Well…I don’t have an answer to making it all perfect at this very moment. But I do know the one who does have the answer to moving past the frustrations, imperfections, stresses and worries. Jesus. I say his name not as the cliche, Sunday school answer to everything but as the sincere, hope-filled, life-giving name that it is. Jesus. So much is put into perspective when you read about what He did and said in Scripture. He points us, sometimes very blatantly, to what really matters in this world. He entrusts us with the job of doing His will on this earth – being satisfied in our Maker and making Him known to all peoples – though we are imperfect, messy, stress-filled, selfish beings. He gives us His Spirit to accomplish what we are unable to do on our own. Obviously, in the day to day, I forget this. I forget how beautiful He is, how lovely His words are, how many life-giving things He has for me to do through Him. In the end, it all boils down to where I focus the eyes of my heart when I wake in the morning. Are they on Him and His purposes, plans and desires? Or are they on things of this temporal life? They are almost always situated on the here and now. On what culture says I should or should not being doing. On comparing myself to the moms around me. On focusing on my wants, needs and desires. On what I can’t do. On how I fail at so much.
What if I instead woke up and focused on what I can do in Him? If I turned my eyes to what He tells me matters? As a follower of Jesus, I l know that how a day will turn out can simply come down to where I have fixed my heart’s gaze throughout the each moment. Lately, I have finally begun to really understand the purpose of prayer and reading Scripture on a daily basis. It’s not God’s chore list for us. Life pulls us in a thousand different directions from the moment we wake up.
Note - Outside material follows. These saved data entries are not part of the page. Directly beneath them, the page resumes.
-- ==== Sys2Proof/Machine/Knobs.lean ====
section
/-! DEFINITION. Knobs of sections (R45, R63) and what the standard sections share: knob values, refusals, section events. What a write does to a section stands in `Sections`. -/
namespace Sys2Proof.Machine

/-- Offset of knob `off` of section i. -/
def knobAt (i off : Nat) : Nat := 0x1000000 + i * 0x20000 + off
/-- A knob's stored word. -/
def Dev.knob (d : Dev) (i off : Nat) : Nat := (d.reg (knobAt i off)).toNat
/-- A field of it. -/
def Dev.knobBits (d : Dev) (i off lo w : Nat) : Nat := bits (d.knob i off) lo w
/-- Its signed value. -/
def Dev.knobInt (d : Dev) (i off : Nat) : Int := signed 32 (d.knob i off)
/-- Store a knob's word. -/
def Dev.setKnob (d : Dev) (i off v : Nat) : Dev := d.setReg (knobAt i off) (BitVec.ofNat 32 v)
/-- Store a field of it. -/
def Dev.setKnobBits (d : Dev) (i off lo w v : Nat) : Dev := d.setReg (knobAt i off) ((d.reg (knobAt i off)).setField lo w v)
/-- Count a knob up, stopping at its highest value. -/
def Dev.incKnob (d : Dev) (i off : Nat) (k : Nat := 1) : Dev := d.setKnob i off (min (2 ^ 32 - 1) (d.knob i off + k))

/-- The description section i was loaded with. -/
def Dev.desc (d : Dev) (i : Nat) : Option SectionDesc := (d.sections.get? i).map (·.desc)
/-- The kind of section i: 1 CHAN, 2 XFRM, 3 TRACE, 4 TRIG, 5 RAWC, 6 DENS, 0 when absent. -/
def Dev.kind (d : Dev) (i : Nat) : Nat := match d.desc i with | some s => s.kind | none => 0
/-- Whether section i is an ACTIVE section of a kind. -/
def Dev.activeKind (d : Dev) (i k : Nat) : Bool := d.secState i == 2 && d.kind i == k
/-- The producing section and port of an input port (R49), 128 + n being input n (R94). -/
def Dev.inPort (d : Dev) (i p : Nat) : Option (Nat × Nat) := match d.desc i with
  | some s => match s.inputs[p]? with
    | some b => if b.bound then some (b.producer, b.port) else none
    | none => none
  | none => none
/-- Sorts of a kind a section places. -/
def Dev.placed (d : Dev) (i kind : Nat) : Nat := match d.desc i with | some s => s.sorts.countP (·.kind == kind) | none => 0
/-- The column a route starts from: a converter's port enters the chase at the input's own (R94). -/
def SectionDesc.srcCol (s : SectionDesc) (r : RouteEntry) : Nat :=
  if r.srcKind = 0xFF then match s.inputs[r.srcRow]? with
    | some b => if b.bound && decide (128 ≤ b.producer) then b.producer - 128 else r.srcCol
    | none => r.srcCol
  else r.srcCol
/-- Latency of a route (R38, R94). -/
def SectionDesc.routeLatency (s : SectionDesc) (r : RouteEntry) : Nat := 1 + ((s.srcCol r : Int) - r.dstCol).natAbs + r.delay
/-- Latencies of the section's routes: what a path's route latency is taken from (log entry 6). -/
def Dev.routeClocks (d : Dev) (i : Nat) : Nat := match d.desc i with
  | some s => s.routes.foldl (fun n r => n + s.routeLatency r) 0
  | none => 0

/-- The ring of a section whose records' ring the spec leaves open (log entry 7). -/
def Dev.sectionRing (d : Dev) (i : Nat) : Nat := match d.sections.get? i with | some s => s.ring % 1024 | none => 0
/-- The live 64-bit count of a knob pair. -/
def Dev.wideKnob (d : Dev) (i off : Nat) : Nat := d.wide.getD (knobAt i off) 0
/-- Set it. -/
def Dev.setWideKnob (d : Dev) (i off v : Nat) : Dev := { d with wide := d.wide.put (knobAt i off) (v % 2 ^ 64) }

/-- A refused knob write (R63): both counters, G7 source 7. -/
def Dev.refuseKnob (d : Dev) (i : Nat) : Dev := ((d.inc F.FMR_SEC_COUNT_KNOB_REFUSE i).inc F.FMR_KNOB_ERR_COUNT).raise 7 7

/-- A row of a standard knob map: flags "r" read-only, "s" cue-shadowable, "a" refused while the run is active, "i" signed. -/
def kn (off : Nat) (flags : String) (lo hi : Int) : KnobRow :=
  let has (c : Char) := flags.toList.contains c
  ⟨off, 32, has 'i', has 'r', has 's', has 'a', lo, hi⟩
/-- The whole range of a word. -/
def kw (off : Nat) (flags : String) : KnobRow := kn off flags 0 4294967295

end Sys2Proof.Machine
end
I need His words and a time of speaking/listening to Him in order to keep my head above water, to keep my heart focused on Him. I need prayer and Bible reading to stay constantly in tune with Jesus because, honestly, my heart and head aren’t going to do it for me. I’m so easily distracted, so easily misled, so easily convinced that XYZ is the next best thing for me that I have to constantly remind myself through prayer and reading that He is the answer, He is the best thing for me, He tells me what really matters. This is an ever growing area in my life so please don’t think I spend every day in prayer and reading. Right now, it’s a rarity but it’s so life-giving when it actually happens.
If this Jesus isn’t someone you know or you think is a load of crap, I encourage you to open a Bible to the book of John and start reading. Seek out a church or a Christian and ask questions. Lots of questions. Hard questions. Pray. Ask God to open your eyes and heart. Message me if you like. I trust that if you truly and wholeheartedly seek Him, you will find Him and that your heart will be changed even if you always thought Christ followers were the crazy ones. We all worship something with our lives. We all believe we have the truth. What truth do you live by? What do you worship?
I am encouraged. I hope maybe one other person is too. I’m glad I sat down to write this post, even though my child is slowly taking apart the humidifier before my very eyes and dinner is going to be quite delayed.